## [Your goal]
Everything in the listing below from the line containing "foldByte (hp : s.phase" through the line containing "exact .foldByte hp hl hb e he ht" must be repeated exactly; the remaining lines are not wanted.

## [The data]
========================

-- ==== Sys2Proof/Laws/Engine.lean ====
section
/-! SUPPORT. What a micro-step, a command and a step can do, said once: equations under conditions, inversions, and
the parts of the state no micro-step touches. -/

namespace Sys2Proof.Machine

@[simp] theorem busy_eq_false {s : State} : s.busy = false ↔ s.phase = .idle := by simp [State.busy]

@[simp] theorem busy_eq_true {s : State} : s.busy = true ↔ s.phase ≠ .idle := by simp [State.busy]

/-- `RK` counts up to 8 without wrapping (R20). -/
theorem rk_succ {r : Fin 9} (h : r.val < 8) : (r + 1).val = r.val + 1 := by
  rw [Fin.val_add]; simp; omega

/-- `IDX` counts up to `LEN` without wrapping (R20). -/
theorem idx_succ {x y : U16} (h : x.toNat < y.toNat) : (x + 1#16).toNat = x.toNat + 1 := by
  have := y.isLt; rw [BitVec.toNat_add]; simp; omega

/-- `TI` counts up to 255 without wrapping (R20). -/
theorem ti_succ {x : U8} (h : x.toNat < 255) : (x + 1#8).toNat = x.toNat + 1 := by
  rw [BitVec.toNat_add]; simp; omega

/-! ## Micro-steps -/

theorem genStep_of_lt {s : State} (h : s.rk.val < 8) : genStep s = genRound s := if_pos h

theorem genStep_of_eq {s : State} (h : s.rk.val = 8) : genStep s = genCommit s := if_neg (by omega)

theorem genCommit_of_lt {s : State} (h : s.ti.toNat < 255) :
    genCommit s = nextEntry (commitEntry s) := if_pos h

theorem genCommit_of_last {s : State} (h : s.ti = 255#8) :
    genCommit s = finishGen (commitEntry s) := by
  unfold genCommit; rw [if_neg (by rw [h]; decide)]

theorem finishGen_of_fold {s : State} (h : s.op = .crc16PolyFold) : finishGen s = enterFold (publishTable s) :=
  if_pos h

theorem finishGen_of_tableGen {s : State} (h : s.op ≠ .crc16PolyFold) :
    finishGen s = becomeIdle (publishTable s) := if_neg h

/-- fold_byte answers exactly this next state (R76). -/
theorem foldByte_eq {s : State} {e : U16} (hb : s.idx.toNat < s.buf.size.toNat)
    (he : readTable s.table (tableIndex s.acc (s.buf.byteAt s.idx.toNat)) = some e) :
    foldByte s = .next (foldEntry e s) := by
  simp only [foldByte, Buffer.read?_of_lt hb, he]

theorem foldByte_next {s t : State} (h : foldByte s = .next t) :
    s.idx.toNat < s.buf.size.toNat ∧
      ∃ e, readTable s.table (tableIndex s.acc (s.buf.byteAt s.idx.toNat)) = some e ∧
        t = foldEntry e s := by
  by_cases hb : s.idx.toNat < s.buf.size.toNat
  · refine ⟨hb, ?_⟩
    simp only [foldByte, Buffer.read?_of_lt hb] at h
    split at h
    · cases h
    · cases h; exact ⟨_, ‹_›, rfl⟩
  · simp [foldByte, Buffer.read?, hb] at h

theorem accumByte_eq {s : State} (hb : s.idx.toNat < s.buf.size.toNat) :
    accumByte s = .next (addByte (s.buf.byteAt s.idx.toNat) s) := by
  simp only [accumByte, Buffer.read?_of_lt hb]

theorem accumByte_next {s t : State} (h : accumByte s = .next t) :
    s.idx.toNat < s.buf.size.toNat ∧ t = addByte (s.buf.byteAt s.idx.toNat) s := by
  by_cases hb : s.idx.toNat < s.buf.size.toNat
  · rw [accumByte_eq hb] at h; cases h; exact ⟨hb, rfl⟩
  · simp [accumByte, Buffer.read?, hb] at h

theorem foldStep_of_lt {s : State} (h : s.idx.toNat < s.len.toNat) : foldStep s = foldByte s := if_pos h

theorem foldStep_of_eq {s : State} (h : s.idx = s.len) : foldStep s = .next (foldFinish s) := by
  simp [foldStep, h]

theorem accumStep_of_lt {s : State} (h : s.idx.toNat < s.len.toNat) : accumStep s = accumByte s := if_pos h

theorem accumStep_of_eq {s : State} (h : s.idx = s.len) : accumStep s = .next (accumFinish s) := by
  simp [accumStep, h]

theorem engineStep_idle {s : State} (h : s.phase = .idle) : engineStep s = .next s := by
  simp [engineStep, h, waitForHost]

theorem engineStep_gen {s : State} (h : s.phase = .gen) : engineStep s = .next (genStep s) := by
  simp [engineStep, h]

theorem engineStep_fold {s : State} (h : s.phase = .fold) : engineStep s = foldStep s := by
  simp [engineStep, h]

theorem engineStep_accum {s : State} (h : s.phase = .accum) : engineStep s = accumStep s := by
  simp [engineStep, h]

/-- Everything a micro-step of the engine can do. -/
inductive EngineCase (s t : State) : Prop where
  | idle (hp : s.phase = .idle) (ht : t = s)
  | round (hp : s.phase = .gen) (hk : s.rk.val < 8) (ht : t = genRound s)
  | commit (hp : s.phase = .gen) (hk : s.rk.val = 8) (hi : s.ti.toNat < 255)
      (ht : t = nextEntry (commitEntry s))
  | lastFold (hp : s.phase = .gen) (hk : s.rk.val = 8) (hi : s.ti = 255#8) (ho : s.op = .crc16PolyFold)
      (ht : t = enterFold (publishTable (commitEntry s)))
  | lastIdle (hp : s.phase = .gen) (hk : s.rk.val = 8) (hi : s.ti = 255#8) (ho : s.op ≠ .crc16PolyFold)
      (ht : t = becomeIdle (publishTable (commitEntry s)))
  | foldByte (hp : s.phase = .fold) (hl : s.idx.toNat < s.len.toNat) (hb : s.idx.toNat < s.buf.size.toNat)
      (e : U16) (he : readTable s.table (tableIndex s.acc (s.buf.byteAt s.idx.toNat)) = some e)
      (ht : t = foldEntry e s)
  | foldFinish (hp : s.phase = .fold) (hl : s.idx = s.len) (ht : t = foldFinish s)
  | accumByte (hp : s.phase = .accum) (hl : s.idx.toNat < s.len.toNat) (hb : s.idx.toNat < s.buf.size.toNat)
      (ht : t = addByte (s.buf.byteAt s.idx.toNat) s)
  | accumFinish (hp : s.phase = .accum) (hl : s.idx = s.len) (ht : t = accumFinish s)

theorem engineStep_cases {s t : State} (h : engineStep s = .next t) : EngineCase s t := by
  cases hp : s.phase with
  | idle => rw [engineStep_idle hp] at h; cases h; exact .idle hp rfl
  | gen =>
    rw [engineStep_gen hp] at h
    have hr := s.rk.isLt
    by_cases hk : s.rk.val < 8
    · rw [genStep_of_lt hk] at h; cases h; exact .round hp hk rfl
    · have hk : s.rk.val = 8 := by omega
      rw [genStep_of_eq hk] at h
      by_cases hi : s.ti.toNat < 255
      · rw [genCommit_of_lt hi] at h; cases h; exact .commit hp hk hi rfl
      · have hi : s.ti = 255#8 := BitVec.eq_of_toNat_eq (by have := s.ti.isLt; simp; omega)
        rw [genCommit_of_last hi] at h
        by_cases ho : s.op = .crc16PolyFold
        · have hf := finishGen_of_fold (s := commitEntry s) ho
          rw [hf] at h; cases h; exact .lastFold hp hk hi ho rfl
        · have hf := finishGen_of_tableGen (s := commitEntry s) ho
          rw [hf] at h; cases h; exact .lastIdle hp hk hi ho rfl
  | fold =>
    rw [engineStep_fold hp] at h
    by_cases hl : s.idx.toNat < s.len.toNat
    · rw [foldStep_of_lt hl] at h
      obtain ⟨hb, e, he, ht⟩ := foldByte_next h
      exact .foldByte hp hl hb e he ht
    · by_cases he : s.idx = s.len
      · rw [foldStep_of_eq he] at h; cases h; exact .foldFinish hp he rfl
      · simp [foldStep, hl, he] at h
  | accum =>
    rw [engineStep_accum hp] at h
    by_cases hl : s.idx.toNat < s.len.toNat
    · rw [accumStep_of_lt hl] at h
      obtain ⟨hb, ht⟩ := accumByte_next h
      exact .accumByte hp hl hb ht
    · by_cases he : s.idx = s.len
      · rw [accumStep_of_eq he] at h; cases h; exact .accumFinish hp he rfl
      · simp [accumStep, hl, he] at h

/-- No micro-step touches the host's side, `BUF`, `OP` or `LEN`. -/
theorem engineStep_keeps {s t : State} (h : engineStep s = .next t) :
    t.buf = s.buf ∧ t.cmdWord = s.cmdWord ∧ t.cmdBuf = s.cmdBuf ∧ t.resetLine = s.resetLine ∧ t.op = s.op ∧
      t.len = s.len := by
  cases engineStep_cases h <;> subst_vars <;> exact ⟨rfl, rfl, rfl, rfl, rfl, rfl⟩

/-- The engine neither refuses: a micro-step is a next state or a fault. -/
theorem engineStep_ne_refused (s : State) (r : Refusal) : engineStep s ≠ .refused r := by
  unfold engineStep foldStep foldByte accumStep accumByte
  intro h
  repeat' (split at h)
  all_goals cases h

/-! ## Commands -/

/-- A command presented to a busy block is held while the engine goes on (R113). -/
theorem exec_of_busy (i : Instr) {s : State} (h : s.phase ≠ .idle) : exec i s = engineStep s := by
  cases i <;> simp [exec, execCrc16TableGen, execCrc16PolyFold, execChecksum8Accum, h]

/-- The state right after an idle block accepts a command: latched, and the entry action taken (R51). -/
def accepted (i : Instr) (s : State) : State :=
  match i with
  | .crc16TableGen =>
    if s.tvalid then latchCommand .crc16TableGen 0 s else enterGen (latchCommand .crc16TableGen 0 s)
  | .crc16PolyFold len => enterFoldOrGen (takeBuffer s.cmdBuf (latchCommand .crc16PolyFold len s))
  | .checksum8Accum len => enterAccum (takeBuffer s.cmdBuf (latchCommand .checksum8Accum len s))

/-- An idle block accepts the command or refuses it, by its length alone. -/
theorem exec_of_idle (i : Instr) {s : State} (h : s.phase = .idle) :
    exec i s = if acceptable i s then .next (accepted i s) else .refused .lengthExceedsBuffer := by
  have hb : ¬ s.busy = true := by simp [h]
  cases i with
  | crc16TableGen =>
    by_cases hv : s.tvalid <;> simp [exec, execCrc16TableGen, acceptable, accepted, h, hv]
  | crc16PolyFold len =>
    show execCrc16PolyFold len s = _
    unfold execCrc16PolyFold; rw [if_neg hb]; rfl
  | checksum8Accum len =>
    show execChecksum8Accum len s = _
    unfold execChecksum8Accum; rw [if_neg hb]; rfl

/-- Acceptance clears `RVALID`, takes the word and leaves the host's buffer and the reset event. -/
theorem accepted_keeps (i : Instr) (s : State) :
    (accepted i s).rvalid = false ∧ (accepted i s).cmdWord = none ∧ (accepted i s).cmdBuf = s.cmdBuf ∧
      (accepted i s).resetLine = s.resetLine ∧ (accepted i s).result = s.result ∧
      (accepted i s).table = s.table ∧ (accepted i s).tvalid = s.tvalid := by
  cases i <;> simp only [accepted, enterFoldOrGen] <;> (try split) <;> exact ⟨rfl, rfl, rfl, rfl, rfl, rfl, rfl⟩

/-! ## Steps -/

theorem step_of_reset {s : State} (h : s.resetLine = true) : step s = .next (takeReset s) := by
  simp [step, h]

theorem step_of_busy {s : State} (hr : s.resetLine = false) (h : s.phase ≠ .idle) : step s = engineStep s := by
  simp [step, hr, h]

theorem step_of_empty {s : State} (hr : s.resetLine = false) (hp : s.phase = .idle) (hw : s.cmdWord = none) :
    step s = .next s := by
  simp [step, hr, hp, portWord, hw, waitForHost]

theorem step_of_reserved {s : State} {c : U32} {why : Reserved} (hr : s.resetLine = false) (hp : s.phase = .idle)
    (hw : s.cmdWord = some c) (hd : decode c = .reserved why) : step s = .refused (.reservedCommand why) := by
  simp [step, hr, hp, portWord, hw, hd]

theorem step_of_cmd {s : State} {c : U32} {i : Instr} (hr : s.resetLine = false) (hp : s.phase = .idle)
    (hw : s.cmdWord = some c) (hd : decode c = .cmd i) : step s = exec i s := by
  simp [step, hr, hp, portWord, hw, hd]

/-- Everything a step can do when it answers a next state. -/
inductive StepCase (s t : State) : Prop where
  | reset (hr : s.resetLine = true) (ht : t = takeReset s)
  | engine (hr : s.resetLine = false) (hp : s.phase ≠ .idle) (ht : engineStep s = .next t)
  | wait (hr : s.resetLine = false) (hp : s.phase = .idle) (hw : s.cmdWord = none) (ht : t = s)
  | accept (hr : s.resetLine = false) (hp : s.phase = .idle) (c : U32) (hw : s.cmdWord = some c) (i : Instr)
      (hd : decode c = .cmd i) (ha : acceptable i s = true) (ht : t = accepted i s)

theorem step_cases {s t : State} (h : step s = .next t) : StepCase s t := by
  by_cases hr : s.resetLine = true
  · rw [step_of_reset hr] at h; cases h; exact .reset hr rfl
  · have hr : s.resetLine = false := by simpa using hr
    by_cases hp : s.phase = .idle
    · cases hw : s.cmdWord with
      | none => rw [step_of_empty hr hp hw] at h; cases h; exact .wait hr hp hw rfl
      | some c =>
        cases hd : decode c with
        | reserved why => rw [step_of_reserved hr hp hw hd] at h; cases h
        | cmd i =>
          rw [step_of_cmd hr hp hw hd, exec_of_idle i hp] at h
          split at h
          · cases h; exact .accept hr hp c hw i hd ‹_› rfl
          · cases h
    · rw [step_of_busy hr hp] at h; exact .engine hr hp h

end Sys2Proof.Machine
end

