/-- Settles O50: the write keeps the size of `BUF` and its bytes below `LEN`, all that a micro-step depends on. -/
theorem unreadBytesMayChange : Obligations.UnreadBytesMayChange := by
  intro s i b h _ hi
  obtain ⟨t, ht⟩ := exists_engineStep h
  rw [hostWriteByte_of_le hi]
  exact ⟨t, ht, engineStep_takeBuffer (Buffer.write_size _ _ _)
    (fun k hk => Buffer.byteAt_write_of_ne h.buf b (by omega)) ht⟩

end Sys2Proof.Machine
end
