-- ==== Sys2Proof/Syntax.lean ====
section
/-! DEFINITION. The commands of the CV6464: one constructor of `Instr` for each row of spec/opcode_table.json. A row
that reports something the device finds outside itself (an analog sample, an echo, an identity memory) carries
what it found as operands. -/

namespace Sys2Proof

/-- A function: 0 is PF0, n is VF n (R54 to R56). -/
abbrev FnId := Fin 1025
/-- A channel, 0 to 63 (the terms of spec/00_scope.md). -/
abbrev ChanId := Fin 64
/-- A loop engine, 4 times the channel plus the role. -/
abbrev EngId := Fin 256
/-- A result ring of one function (R78). -/
abbrev RingId := Fin 8
/-- An event route (R452). -/
abbrev RouteId := Fin 256
/-- A stage module (R513). -/
abbrev ModId := Fin 16
/-- A relay chain (R492). -/
abbrev ChainId := Fin 8
/-- A handshake engine (R300). -/
abbrev HsId := Fin 4
/-- An event timer (R472). -/
abbrev TimerId := Fin 16

/-- The stream a GAP record may stand in: a channel's stream or a function's vector-fail group (R309, R443). -/
inductive StreamId where
  /-- The stream of a channel. -/
  | chan (c : ChanId)
  /-- The vector-fail stream of a function's group. -/
  | group (fn : FnId) (g : Fin 4)
deriving DecidableEq, Repr

/-- A Hem comparator of a channel (R355). -/
inductive Comparator where
  /-- Upper voltage threshold. -/
  | vHi
  /-- Lower voltage threshold. -/
  | vLo
  /-- Upper current threshold. -/
  | iHi
  /-- Lower current threshold. -/
  | iLo
deriving DecidableEq, Repr

/-- One tick's raw codes of a pair of converter cores, with the stage check's verdict on each (R229, R230). -/
structure RawPair where
  a : W16
  b : W16
  okA : Bool
  okB : Bool
deriving DecidableEq, Repr

/-- The raw pair codes of one channel since the last sample instant, oldest tick first. -/
structure ChanSamples where
  ch : ChanId
  v : List RawPair
  i : List RawPair
deriving DecidableEq, Repr

/-- A fault an engine met in a period: the engine and the DETAIL of its log entry (R178, R180). -/
structure EngFault where
  eng : EngId
  detail : W32
deriving DecidableEq, Repr

/-- A sample of the upstream frame whose check code does not match (R238, R597, R311). -/
structure CodeFault where
  ch : ChanId
  cur : Bool
  meas : Bool
deriving DecidableEq, Repr

/-- What a calibration slot measured on one channel, or on the survey pair: the cores the stage check found faulty (V pair
core A bit 0, core B bit 1, I pair bits 2 and 3), the factors in the order of R401 (per pair OFS_A, OFS_B, GAIN_A, GAIN_B,
SKEW, LIN_A[0 to 15], LIN_B[0 to 15]; then DOFS, DGAIN, SEG[0 to 62]), and the die temperature in 1/16 °C (environment). -/
structure CalResult where
  ch : ChanId
  faulty : Fin 16
  factors : List Int
  temp : Int
deriving DecidableEq, Repr
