-- ==== Sys2Proof/Decode.lean ====
section
/-! DEFINITION. The command a word spells. spec/opcode_table.json gives no row any bits (every row's fields are empty), so
no word spells a command. -/

namespace Sys2Proof

/-- The command that the table's bits spell; the table gives none. -/
def decodeTableWord (_nbits _w : Nat) : Option Instr := none

end Sys2Proof
end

========================

## [Solution to this problem]
  | foldByte (hp : s.phase = .fold) (hl : s.idx.toNat < s.len.toNat) (hb : s.idx.toNat < s.buf.size.toNat)
      (e : U16) (he : readTable s.table (tableIndex s.acc (s.buf.byteAt s.idx.toNat)) = some e)
      (ht : t = foldEntry e s)
  | foldFinish (hp : s.phase = .fold) (hl : s.idx = s.len) (ht : t = foldFinish s)
  | accumByte (hp : s.phase = .accum) (hl : s.idx.toNat < s.len.toNat) (hb : s.idx.toNat < s.buf.size.toNat)
      (ht : t = addByte (s.buf.byteAt s.idx.toNat) s)
  | accumFinish (hp : s.phase = .accum) (hl : s.idx = s.len) (ht : t = accumFinish s)

theorem engineStep_cases {s t : State} (h : engineStep s = .next t) : EngineCase s t := by
  cases hp : s.phase with
  | idle => rw [engineStep_idle hp] at h; cases h; exact .idle hp rfl
  | gen =>
    rw [engineStep_gen hp] at h
    have hr := s.rk.isLt
    by_cases hk : s.rk.val < 8
    · rw [genStep_of_lt hk] at h; cases h; exact .round hp hk rfl
    · have hk : s.rk.val = 8 := by omega
      rw [genStep_of_eq hk] at h
      by_cases hi : s.ti.toNat < 255
      · rw [genCommit_of_lt hi] at h; cases h; exact .commit hp hk hi rfl
      · have hi : s.ti = 255#8 := BitVec.eq_of_toNat_eq (by have := s.ti.isLt; simp; omega)
        rw [genCommit_of_last hi] at h
        by_cases ho : s.op = .crc16PolyFold
        · have hf := finishGen_of_fold (s := commitEntry s) ho
          rw [hf] at h; cases h; exact .lastFold hp hk hi ho rfl
        · have hf := finishGen_of_tableGen (s := commitEntry s) ho
          rw [hf] at h; cases h; exact .lastIdle hp hk hi ho rfl
  | fold =>
    rw [engineStep_fold hp] at h
    by_cases hl : s.idx.toNat < s.len.toNat
    · rw [foldStep_of_lt hl] at h
      obtain ⟨hb, e, he, ht⟩ := foldByte_next h
      exact .foldByte hp hl hb e he ht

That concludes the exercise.